* Work instruction
Reproduce every line in the listing that contains the word "domain".

★ ★ ★ ★ ★ ★ ★

-- ==== Sys2Proof/Laws/State.lean ====
section
/-!
SUPPORT. The laws of the named operations over State: what each update writes, and one lemma for each field that it
leaves, so that no later proof unfolds a record update.
-/

namespace Sys2Proof.Machine

variable (s : State)

/-! ## The register file -/

/-- Reading a field after writing one. -/
theorem State.rd_wr (f g : Fld) (v : Nat) :
    (s.wr f v).rd g = if g.key = f.key then v % 2 ^ f.width else s.rd g := by
  simp only [State.rd, State.wr, Sparse.get_set]

@[simp] theorem State.rd_wr_self (f : Fld) (v : Nat) : (s.wr f v).rd f = v % 2 ^ f.width := by simp [State.rd_wr]

theorem State.rd_wr_ne {f g : Fld} (h : g.key ≠ f.key) (v : Nat) : (s.wr f v).rd g = s.rd g := by
  simp [State.rd_wr, h]

@[simp] theorem State.put_eq (f : Fld) : s.put f = s.wr f 1 := rfl
@[simp] theorem State.clr_eq (f : Fld) : s.clr f = s.wr f 0 := rfl
@[simp] theorem State.wrb_eq (f : Fld) (b : Bool) : s.wrb f b = s.wr f (if b then 1 else 0) := rfl
@[simp] theorem State.count_eq (f : Fld) (n : Nat) : s.count f n = s.wr f (min (s.rd f + n) (2 ^ f.width - 1)) := rfl
@[simp] theorem State.bump_eq (f : Fld) : s.bump f = s.wr f (min (s.rd f + 1) (2 ^ f.width - 1)) := rfl
@[simp] theorem State.drop_eq (f : Fld) (n : Nat) : s.drop f n = s.wr f (s.rd f - n) := rfl
@[simp] theorem State.wr64_eq (lo hi : Fld) (v : Nat) : s.wr64 lo hi v = (s.wr lo (v % 2 ^ 32)).wr hi (v / 2 ^ 32) := rfl
@[simp] theorem State.setBit_eq (f : Fld) (n : Nat) : s.setBit f n = s.wr f (s.rd f ||| 2 ^ n) := rfl
@[simp] theorem State.clrBit_eq (f : Fld) (n : Nat) : s.clrBit f n = s.wr f (s.rd f - (s.rd f &&& 2 ^ n)) := rfl
@[simp] theorem State.fixCapacity_eq : s.fixCapacity = s.wr KERF_CAPACITY.quires s.capacity := rfl
@[simp] theorem State.after_next (t : State) : s.after (.next t) = t := rfl

/-! ## What each table read gives after its own update -/

@[simp] theorem State.page_setPage (n : Nat) (v : PageState) : (s.setPage n v).page n = v := by simp [State.page, State.setPage]
theorem State.page_setPage_ne {m n : Nat} (h : m ≠ n) (v : PageState) : (s.setPage n v).page m = s.page m := by
  simp [State.page, State.setPage, Sparse.get_set_ne _ _ h]
@[simp] theorem State.pc_setPc (n : Nat) (v : Pc) : (s.setPc n v).pc n = v := by simp [State.pc, State.setPc]
theorem State.pc_setPc_ne {m n : Nat} (h : m ≠ n) (v : Pc) : (s.setPc n v).pc m = s.pc m := by
  simp [State.pc, State.setPc, Sparse.get_set_ne _ _ h]
@[simp] theorem State.layer_setLayer (n : Nat) (v : Layer) : (s.setLayer n v).layer n = v := by simp [State.layer, State.setLayer]
theorem State.layer_setLayer_ne {m n : Nat} (h : m ≠ n) (v : Layer) : (s.setLayer n v).layer m = s.layer m := by
  simp [State.layer, State.setLayer, Sparse.get_set_ne _ _ h]
@[simp] theorem State.eng_setEng (n : Nat) (v : KerfEng) : (s.setEng n v).eng n = v := by simp [State.eng, State.setEng]
theorem State.eng_setEng_ne {m n : Nat} (h : m ≠ n) (v : KerfEng) : (s.setEng n v).eng m = s.eng m := by
  simp [State.eng, State.setEng, Sparse.get_set_ne _ _ h]
@[simp] theorem State.quire_setQuire (n : Nat) (v : QEntry) : (s.setQuire n v).quire n = v := by simp [State.quire, State.setQuire]
theorem State.quire_setQuire_ne {m n : Nat} (h : m ≠ n) (v : QEntry) : (s.setQuire n v).quire m = s.quire m := by
  simp [State.quire, State.setQuire, Sparse.get_set_ne _ _ h]
@[simp] theorem State.key_setKey (n : Nat) (v : KeySlot) : (s.setKey n v).key n = v := by simp [State.key, State.setKey]
theorem State.key_setKey_ne {m n : Nat} (h : m ≠ n) (v : KeySlot) : (s.setKey n v).key m = s.key m := by
  simp [State.key, State.setKey, Sparse.get_set_ne _ _ h]
@[simp] theorem State.rights_setRights (n : Nat) (v : BitVec 256) : (s.setRights n v).rights n = v := by simp [State.rights, State.setRights]
theorem State.rights_setRights_ne {m n : Nat} (h : m ≠ n) (v : BitVec 256) : (s.setRights n v).rights m = s.rights m := by
  simp [State.rights, State.setRights, Sparse.get_set_ne _ _ h]
@[simp] theorem State.range_setRange (n : Nat) (v : KeyRange) : (s.setRange n v).range n = v := by simp [State.range, State.setRange]
theorem State.range_setRange_ne {m n : Nat} (h : m ≠ n) (v : KeyRange) : (s.setRange n v).range m = s.range m := by
  simp [State.range, State.setRange, Sparse.get_set_ne _ _ h]
@[simp] theorem State.pair_setPair (n : Nat) (v : PairForce) : (s.setPair n v).pair n = v := by simp [State.pair, State.setPair]
theorem State.pair_setPair_ne {m n : Nat} (h : m ≠ n) (v : PairForce) : (s.setPair n v).pair m = s.pair m := by
  simp [State.pair, State.setPair, Sparse.get_set_ne _ _ h]
@[simp] theorem State.port_setPort (n : Nat) (v : PortState) : (s.setPort n v).port n = v := by simp [State.port, State.setPort]
theorem State.port_setPort_ne {m n : Nat} (h : m ≠ n) (v : PortState) : (s.setPort n v).port m = s.port m := by
  simp [State.port, State.setPort, Sparse.get_set_ne _ _ h]
@[simp] theorem State.ld_setLd (n : Nat) (v : LdState) : (s.setLd n v).ld n = v := by simp [State.ld, State.setLd]
theorem State.ld_setLd_ne {m n : Nat} (h : m ≠ n) (v : LdState) : (s.setLd n v).ld m = s.ld m := by
  simp [State.ld, State.setLd, Sparse.get_set_ne _ _ h]
@[simp] theorem State.lane_setLane (n : Nat) (v : LaneState) : (s.setLane n v).lane n = v := by simp [State.lane, State.setLane]
theorem State.lane_setLane_ne {m n : Nat} (h : m ≠ n) (v : LaneState) : (s.setLane n v).lane m = s.lane m := by
  simp [State.lane, State.setLane, Sparse.get_set_ne _ _ h]
@[simp] theorem State.xing_setXing (n : Nat) (v : Crossing) : (s.setXing n v).xing n = v := by simp [State.xing, State.setXing]
theorem State.xing_setXing_ne {m n : Nat} (h : m ≠ n) (v : Crossing) : (s.setXing n v).xing m = s.xing m := by
  simp [State.xing, State.setXing, Sparse.get_set_ne _ _ h]
@[simp] theorem State.domain_setDomain (n : Nat) (v : DomainState) : (s.setDomain n v).domain n = v := by simp [State.domain, State.setDomain]
theorem State.domain_setDomain_ne {m n : Nat} (h : m ≠ n) (v : DomainState) : (s.setDomain n v).domain m = s.domain m := by
  simp [State.domain, State.setDomain, Sparse.get_set_ne _ _ h]
@[simp] theorem State.cal_setCal (n : Nat) (v : CalState) : (s.setCal n v).cal n = v := by simp [State.cal, State.setCal]
theorem State.cal_setCal_ne {m n : Nat} (h : m ≠ n) (v : CalState) : (s.setCal n v).cal m = s.cal m := by
  simp [State.cal, State.setCal, Sparse.get_set_ne _ _ h]
@[simp] theorem State.sensor_setSensor (n : Nat) (v : Sensor) : (s.setSensor n v).sensor n = v := by simp [State.sensor, State.setSensor]
theorem State.sensor_setSensor_ne {m n : Nat} (h : m ≠ n) (v : Sensor) : (s.setSensor n v).sensor m = s.sensor m := by
  simp [State.sensor, State.setSensor, Sparse.get_set_ne _ _ h]
@[simp] theorem State.heat_setHeat (n : Nat) (v : LayerTherm) : (s.setHeat n v).heat n = v := by simp [State.heat, State.setHeat]
theorem State.heat_setHeat_ne {m n : Nat} (h : m ≠ n) (v : LayerTherm) : (s.setHeat n v).heat m = s.heat m := by
  simp [State.heat, State.setHeat, Sparse.get_set_ne _ _ h]
@[simp] theorem State.tip_setTip (n : Nat) (v : TipEntry) : (s.setTip n v).tip n = v := by simp [State.tip, State.setTip]
theorem State.tip_setTip_ne {m n : Nat} (h : m ≠ n) (v : TipEntry) : (s.setTip n v).tip m = s.tip m := by
  simp [State.tip, State.setTip, Sparse.get_set_ne _ _ h]
@[simp] theorem State.line_setLine (a : Nat) (v : StoredLine) : (s.setLine a v).line a = v := by
  simp [State.line, State.setLine]
theorem State.line_setLine_ne {a b : Nat} (h : b / 64 ≠ a / 64) (v : StoredLine) : (s.setLine a v).line b = s.line b := by
  simp [State.line, State.setLine, Sparse.get_set_ne _ _ h]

★ ★ ★ ★ ★ ★ ★

* Solution
@[simp] theorem State.domain_setDomain (n : Nat) (v : DomainState) : (s.setDomain n v).domain n = v := by simp [State.domain, State.setDomain]
theorem State.domain_setDomain_ne {m n : Nat} (h : m ≠ n) (v : DomainState) : (s.setDomain n v).domain m = s.domain m := by
  simp [State.domain, State.setDomain, Sparse.get_set_ne _ _ h]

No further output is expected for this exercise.